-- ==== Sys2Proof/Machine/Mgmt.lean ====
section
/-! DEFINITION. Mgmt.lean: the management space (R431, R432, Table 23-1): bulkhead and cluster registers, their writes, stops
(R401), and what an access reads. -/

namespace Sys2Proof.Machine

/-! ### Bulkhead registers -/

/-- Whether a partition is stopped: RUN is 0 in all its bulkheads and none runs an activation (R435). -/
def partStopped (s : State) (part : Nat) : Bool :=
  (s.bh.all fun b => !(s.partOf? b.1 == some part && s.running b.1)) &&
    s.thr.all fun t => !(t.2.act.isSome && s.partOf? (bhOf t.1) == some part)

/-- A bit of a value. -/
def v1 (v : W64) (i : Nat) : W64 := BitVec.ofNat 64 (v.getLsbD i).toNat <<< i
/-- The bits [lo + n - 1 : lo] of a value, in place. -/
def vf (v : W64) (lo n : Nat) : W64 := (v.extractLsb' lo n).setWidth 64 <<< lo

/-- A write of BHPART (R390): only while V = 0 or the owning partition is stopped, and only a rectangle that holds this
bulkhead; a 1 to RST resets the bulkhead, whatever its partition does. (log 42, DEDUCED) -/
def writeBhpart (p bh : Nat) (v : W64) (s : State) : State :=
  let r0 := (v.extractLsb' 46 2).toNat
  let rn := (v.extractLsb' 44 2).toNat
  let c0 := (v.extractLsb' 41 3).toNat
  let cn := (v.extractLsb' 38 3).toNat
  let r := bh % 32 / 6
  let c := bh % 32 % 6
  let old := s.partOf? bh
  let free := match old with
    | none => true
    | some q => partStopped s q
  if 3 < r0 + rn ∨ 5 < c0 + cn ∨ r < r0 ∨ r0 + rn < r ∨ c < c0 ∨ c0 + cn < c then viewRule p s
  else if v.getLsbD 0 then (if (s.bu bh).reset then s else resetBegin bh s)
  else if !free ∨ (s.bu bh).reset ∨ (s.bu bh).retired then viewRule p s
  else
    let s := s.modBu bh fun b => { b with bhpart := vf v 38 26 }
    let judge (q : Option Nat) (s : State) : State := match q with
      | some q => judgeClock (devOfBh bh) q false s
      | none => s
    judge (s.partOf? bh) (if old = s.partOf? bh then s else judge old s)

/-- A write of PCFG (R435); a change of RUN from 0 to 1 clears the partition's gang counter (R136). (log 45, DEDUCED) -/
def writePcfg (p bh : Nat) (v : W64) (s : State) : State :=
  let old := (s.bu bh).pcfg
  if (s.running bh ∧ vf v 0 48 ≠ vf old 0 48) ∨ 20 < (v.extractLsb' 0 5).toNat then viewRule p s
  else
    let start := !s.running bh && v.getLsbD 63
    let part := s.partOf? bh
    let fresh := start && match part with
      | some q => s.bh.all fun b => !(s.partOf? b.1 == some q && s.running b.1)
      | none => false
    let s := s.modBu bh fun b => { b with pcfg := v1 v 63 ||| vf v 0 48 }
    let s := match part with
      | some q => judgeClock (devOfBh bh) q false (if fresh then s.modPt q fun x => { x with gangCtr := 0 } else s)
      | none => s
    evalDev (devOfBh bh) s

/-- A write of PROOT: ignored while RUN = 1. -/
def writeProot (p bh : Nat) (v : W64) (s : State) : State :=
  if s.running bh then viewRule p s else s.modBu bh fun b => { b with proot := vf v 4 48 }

...

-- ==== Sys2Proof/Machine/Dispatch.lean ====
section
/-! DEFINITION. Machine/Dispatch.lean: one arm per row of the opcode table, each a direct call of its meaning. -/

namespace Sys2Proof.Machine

What you should do:
From the listing above, the lines starting with the one that has "def v1 (v : W64)" and running through the one that has "b with bhpart" should be copied exactly, ends included.

Exercise solution:
def v1 (v : W64) (i : Nat) : W64 := BitVec.ofNat 64 (v.getLsbD i).toNat <<< i
/-- The bits [lo + n - 1 : lo] of a value, in place. -/
def vf (v : W64) (lo n : Nat) : W64 := (v.extractLsb' lo n).setWidth 64 <<< lo

/-- A write of BHPART (R390): only while V = 0 or the owning partition is stopped, and only a rectangle that holds this
bulkhead; a 1 to RST resets the bulkhead, whatever its partition does. (log 42, DEDUCED) -/
def writeBhpart (p bh : Nat) (v : W64) (s : State) : State :=
  let r0 := (v.extractLsb' 46 2).toNat
  let rn := (v.extractLsb' 44 2).toNat
  let c0 := (v.extractLsb' 41 3).toNat
  let cn := (v.extractLsb' 38 3).toNat
  let r := bh % 32 / 6
  let c := bh % 32 % 6
  let old := s.partOf? bh
  let free := match old with
    | none => true
    | some q => partStopped s q
  if 3 < r0 + rn ∨ 5 < c0 + cn ∨ r < r0 ∨ r0 + rn < r ∨ c < c0 ∨ c0 + cn < c then viewRule p s
  else if v.getLsbD 0 then (if (s.bu bh).reset then s else resetBegin bh s)
  else if !free ∨ (s.bu bh).reset ∨ (s.bu bh).retired then viewRule p s
  else
    let s := s.modBu bh fun b => { b with bhpart := vf v 38 26 }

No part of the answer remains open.